And the gene silencing effect of HFn@Fe/siGPX4 was further confirmed at the protein level by ELISA and Western blot (WB). As seen in Fig. 3B, the expression of GPX4 protein was down-regulated to 27.85 ± 2.74% and 30.88 ± 12.85% for HFn@Fe/siGPX4 and lipo2000@siGPX4 treated groups, which was significantly lower than the siGPX4 or HFn@siGPX4 treated ones. As expected, the results of WB (Fig. 3C) were consistent with those of ELISA. The relative expression of GPX4 in the HFn@Fe/siGPX4 group was substantially reduced compared to the control group and comparable to the lipo2000@siGPX4 group, indicating that HFn@Fe/siGPX4 significantly reduced the GPX4 protein level in MCF-7 cells.

Since GPX4 is a crucial protein for regulating cell ferroptosis, and the silencing of GPX4 expression is expected to induce ferroptosis to play an anti-tumor effect26. Moreover, ferroptosis is regulated by a variety of molecules. Expect elevating levels of lipid oxidation by silencing GPX4, the increase of concentration of iron ions in cells is another important way to induce ferroptosis. Therefore, it was expected that HFn@Fe/siGPX4 would be a promising system for tumor treatment by cellular ferroptosis mechanism.

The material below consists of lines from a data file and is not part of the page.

/-- A sequencer operation other than PAD uses registers only. -/
theorem ignoresMemory_sequencer (s : State) {i : Instr}
    (h : i = .idle ∨ i = .sched ∨ i = .winit ∨ i = .round ∨ i = .fold ∨ i = .format ∨ i = .hold) : IgnoresMemory i s := by
  rcases h with rfl | rfl | rfl | rfl | rfl | rfl | rfl <;> exact .of_exec rfl fun _ => rfl

/-- NOP is the sequencer operation of the phase under another name (45_core_sequencer.md R143). -/
theorem ignoresMemory_nop (ignored : BitVec 1) {s : State} (hp : s.PHASE ≠ .pad) : IgnoresMemory (.nop ignored) s := by
  have hseq : IgnoresMemory (decodeS s.PHASE.bits) s := by
    refine ignoresMemory_sequencer s ?_
    revert hp
    cases s.PHASE <;> decide
  intro m t ht
  rw [show exec (.nop ignored) s = exec (decodeS s.PHASE.bits) s from (exec_decodeS s).symm] at ht
  exact (exec_decodeS { s with mem := m }).symm.trans (hseq m t ht)

theorem exec_start_of_not_busy {s : State} (hb : s.busy = false) :
    exec .startSha256 s = .next (s.start .sha256) ∧ exec .startSha224 s = .next (s.start .sha224) := by
  simp [exec, execStartSha256, execStartSha224, hb]

/-- An accepted START writes constants and the port `msg_len` (45_core_sequencer.md R141, R142). -/
theorem ignoresMemory_start {s : State} {i : Instr} (hi : i = .startSha256 ∨ i = .startSha224) (hb : s.busy = false) :
    IgnoresMemory i s := by
  rcases hi with rfl | rfl
  · exact .of_exec (exec_start_of_not_busy hb).1 fun m => (exec_start_of_not_busy (s := { s with mem := m }) hb).1
  · exact .of_exec (exec_start_of_not_busy hb).2 fun m => (exec_start_of_not_busy (s := { s with mem := m }) hb).2

theorem memReadsOf_eq_nil (s : State) {i : Instr} (h : i ≠ .pad) : s.memReadsOf i = [] := by
  cases i with
  | pad => exact absurd rfl h
  | reset | nop | startSha256 | startSha224 | idle | sched | winit | round | fold | format | hold => rfl

theorem length_padReads (len : BitVec 61) (n : BitVec 56) :
    (padReads len n).length = min 64 (len.toNat - 64 * n.toNat) := by
  rw [padReads_eq, List.length_range']

theorem mem_padReads {len : BitVec 61} {n : BitVec 56} {p : Nat} :
    p ∈ padReads len n ↔ p < len.toNat ∧ ∃ i, i < 64 ∧ p = 64 * n.toNat + i := by
  simp [padReads, and_comm, eq_comm]

/-- What the padder gets depends on the bytes PAD reads and on no other. -/
theorem padderBytes_of_reads_eq {s : State} {m : Memory}
    (h : ∀ p ∈ padReads s.LEN s.N, m.read p = s.mem.read p) :
    { s with mem := m }.padderBytes = s.padderBytes := by
  refine tabulate_congr fun i hi => ?_
  show (if padderRd s.LEN s.N i then _ else _) = if padderRd s.LEN s.N i then _ else _
  split
  · next hrd =>
    have hread : m.read (64 * s.N.toNat + i) = s.mem.read (64 * s.N.toNat + i) :=
      h _ (mem_padReads.2 ⟨of_decide_eq_true hrd, i, hi, rfl⟩)
    simp only [State.memRead, hread]
  · rfl

theorem exec_pad_of_reads_eq {s t : State} {m : Memory} (h : ∀ p ∈ padReads s.LEN s.N, m.read p = s.mem.read p)
    (ht : exec .pad s = .next t) : exec .pad { s with mem := m } = .next { t with mem := m } := by
  obtain rfl := Host.Outcome.next.inj ht
  simp only [exec, execPad, padderBytes_of_reads_eq h]
  rfl

/-- Settles O45: PAD's reads and its dependence on them, then every other operation. -/
theorem onlyPadReadsMemory : Obligations.OnlyPadReadsMemory :=
  ⟨fun s => ⟨padReads s.LEN s.N, rfl, length_padReads s.LEN s.N, fun _ => mem_padReads,
      fun _ h _ ht => exec_pad_of_reads_eq h ht⟩,
    fun _ _ hi hb => ignoresMemory_start hi hb, fun s ignored => ignoresMemory_reset ignored s,
    fun _ ignored hp => ignoresMemory_nop ignored hp, fun s _ hi => ignoresMemory_sequencer s hi,
    fun s _ hi => memReadsOf_eq_nil s hi⟩

end Sys2Proof.Machine
end

section
/-! The reads of a computation (20_memory.md R50, R52): how far a computation has come, and what it has still to read. -/

namespace Sys2Proof.Machine

/-! ### What a computation has before it -/

/-- How many steps of the computation are left (45_core_sequencer.md R140, R150): those of the current block, 68 for each later
block, and FORMAT. -/
def State.stepsLeft (s : State) : Nat :=
  let later := 68 * (NBLK s.LEN.toNat - (s.N.toNat + 1))
  match s.PHASE with
  | .pad => later + 69
  | .sched => later + 68
  | .winit => later + 67
  | .round => later + (66 - s.J.toNat)
  | .fold => later + 2
  | .format => 1
  | .idle => 0
  | .done => 0

/-- The offsets of the message from the block `n` on. -/
def offsetsFrom (len : BitVec 61) (n : Nat) : List Nat := List.range' (64 * n) (len.toNat - 64 * n)

/-- The offsets the computation has still to read, in order: from the current block on in PAD, from the next one on after it. -/
def State.unread (s : State) : List Nat :=
  match s.PHASE with
  | .pad => offsetsFrom s.LEN s.N.toNat
  | .sched | .winit | .round | .fold => offsetsFrom s.LEN (s.N.toNat + 1)
  | .format | .idle | .done => []

@[simp] theorem State.endStep_stepsLeft (s : State) : s.endStep.stepsLeft = s.stepsLeft := by simp [State.stepsLeft]
@[simp] theorem State.endStep_unread (s : State) : s.endStep.unread = s.unread := by simp [State.unread]

theorem offsetsFrom_zero (len : BitVec 61) : offsetsFrom len 0 = List.range len.toNat := by
  simp [offsetsFrom, List.range_eq_range']

/-- A PAD step reads the first 64 of the offsets that are left, or all of them. -/
theorem offsetsFrom_eq_padReads_append (len : BitVec 61) (n : BitVec 56) :
    offsetsFrom len n.toNat = padReads len n ++ offsetsFrom len (n.toNat + 1) := by
  rw [padReads_eq, offsetsFrom, offsetsFrom]
  by_cases h : 64 * n.toNat + 64 ≤ len.toNat
  · rw [show min 64 (len.toNat - 64 * n.toNat) = 64 by omega, show 64 * (n.toNat + 1) = 64 * n.toNat + 64 by omega,
      List.range'_append_1]
    congr 1
    omega
  · rw [show min 64 (len.toNat - 64 * n.toNat) = len.toNat - 64 * n.toNat by omega,
      show len.toNat - 64 * (n.toNat + 1) = 0 by omega]
    simp

/-- The last block of the Padded Buffer reaches past the end of the message (41_padder.md R101). -/
theorem offsetsFrom_NBLK (len : BitVec 61) : offsetsFrom len (NBLK len.toNat) = [] := by
  simp only [offsetsFrom, List.range'_eq_nil_iff, NBLK]
  omega

theorem State.busy_iff_stepsLeft_pos (s : State) : s.busy = true ↔ 0 < s.stepsLeft := by
  have hJ := s.J.isLt
  rw [State.busy_eq]
  cases hp : s.PHASE <;> simp [phaseBusy, State.stepsLeft, hp]
  omega

theorem State.unread_of_stepsLeft_eq_zero {s : State} (h : s.stepsLeft = 0) : s.unread = [] := by
  have hb : ¬ s.busy = true := by rw [s.busy_iff_stepsLeft_pos, h]; decide
  rcases phase_of_not_busy (Bool.eq_false_iff.2 hb) with hp | hp <;> simp [State.unread, hp]

/-! ### One step of a computation -/

/-- `t` is one step further in the computation of `s`, a step in which `s` reads the offsets `t` has no longer to read. -/
structure Advances (s t : State) : Prop where
  block : t.N.toNat < NBLK t.LEN.toNat
  stepsLeft : s.stepsLeft = t.stepsLeft + 1
  unread : s.unread = s.memReads ++ t.unread

theorem Advances.endStep {s t : State} (h : Advances s t) : Advances s t.endStep where
  block := by simpa using h.block
  stepsLeft := by simpa using h.stepsLeft
  unread := by simpa using h.unread

section
variable {s : State} (hN : s.N.toNat < NBLK s.LEN.toNat)
include hN

theorem advances_pad (hr : rstBit s.hin = false) (hp : s.PHASE = .pad) (b : Vector Byte 64) :
    Advances s ((s.setBLK b).setPHASE .sched) where
  block := hN
  stepsLeft := by simp [State.stepsLeft, hp]
  unread := by simp [State.unread, hp, memReads_of_pad hr hp, offsetsFrom_eq_padReads_append]

theorem advances_sched (hp : s.PHASE = .sched) (w : Vector Word 64) : Advances s ((s.setW w).setPHASE .winit) where
  block := hN
  stepsLeft := by simp [State.stepsLeft, hp]
  unread := by simp [State.unread, hp, memReads_of_phase_ne_pad]

theorem advances_winit (hp : s.PHASE = .winit) (r : Work) : Advances s (((s.setWK r).setJ 0#6).setPHASE .round) where
  block := hN
  stepsLeft := by simp [State.stepsLeft, hp]
  unread := by simp [State.unread, hp, memReads_of_phase_ne_pad]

Increased cellular ROS is a prominent marker of ferroptosis and a prerequisite for its induction68, so the intracellular levels of ROS were detected by DCFH-DA probe. The results (Fig. 3D) showed that the fluorescence intensity of the negative control group and the free siGPX4 group were extremely weak indicating that the intracellular ROS level was low, while the HFn@siGPX4 treated group exhibited a relatively strong fluorescence intensity suggesting that encapsulated into HFn was helpful for siGPX4 to exert treatment effect. Moreover, the fluorescence intensity of HFn@Fe/siGPX4 treated group was remarkably increased when compared with HFn@siGPX4. The quantification of DCFH-DA fluorescence suggested that the fluorescence intensity of DCFH-DA for HFn@siGPX4 treated group was 5-fold higher than for control group, but for HFn@Fe/siGPX4 treated one was 27-fold higher (Fig. 3E). All these results suggested that HFn@Fe/siGPX4 could increase the intracellular ROS level to induce ferroptosis, which for one thing was due to the enhanced gene silencing effect of siGPX4 when loaded into HFn@Fe/siGPX4, for another was because of the synergistic effect of iron ions for ferroptosis induction.

And the increase of intracellular iron ion levels when treated with HFn@Fe/siGPX4 was also confirmed. HFn@Fe/siGPX4 drastically increased the intracellular Fe ion level after entering the cells (Fig. 3F), which was 4-fold compared with the blank control group and 1.5-fold compared with the free iron ion treated group, proving that HFn@Fe/siGPX4 had a high iron ion loading and delivery efficiency to induce ferroptosis. MDA is also an important test indicator for ferroptosis69, and was tested to further verify the ferroptosis inducing effect of HFn@Fe/siGPX4. The results of the MDA content assay (Fig. 3G) showed that the lipid oxidation level of HFn@Fe/siGPX4 treated group was 2.5-fold compared with that of the blank control group, which was also significantly higher than that of the HFn@siGPX4 treated group, suggesting that the HFn@Fe/siGPX4 could successfully induce lipid oxidation so as to induce ferroptosis. In addition, by the gene silencing effect of siGPX4, HFn@Fe/siGPX4 could inhibit the activity of GPX4, which was correlated with the content of GSH70. And the results of the intracellular GSH content assay showed that the level of GSH for the HFn@Fe/siGPX4 treated group was significantly lower than for the blank control group (Fig. 3H), indicating that lower intracellular antioxidant level and reduced resistance of cells to ferroptosis.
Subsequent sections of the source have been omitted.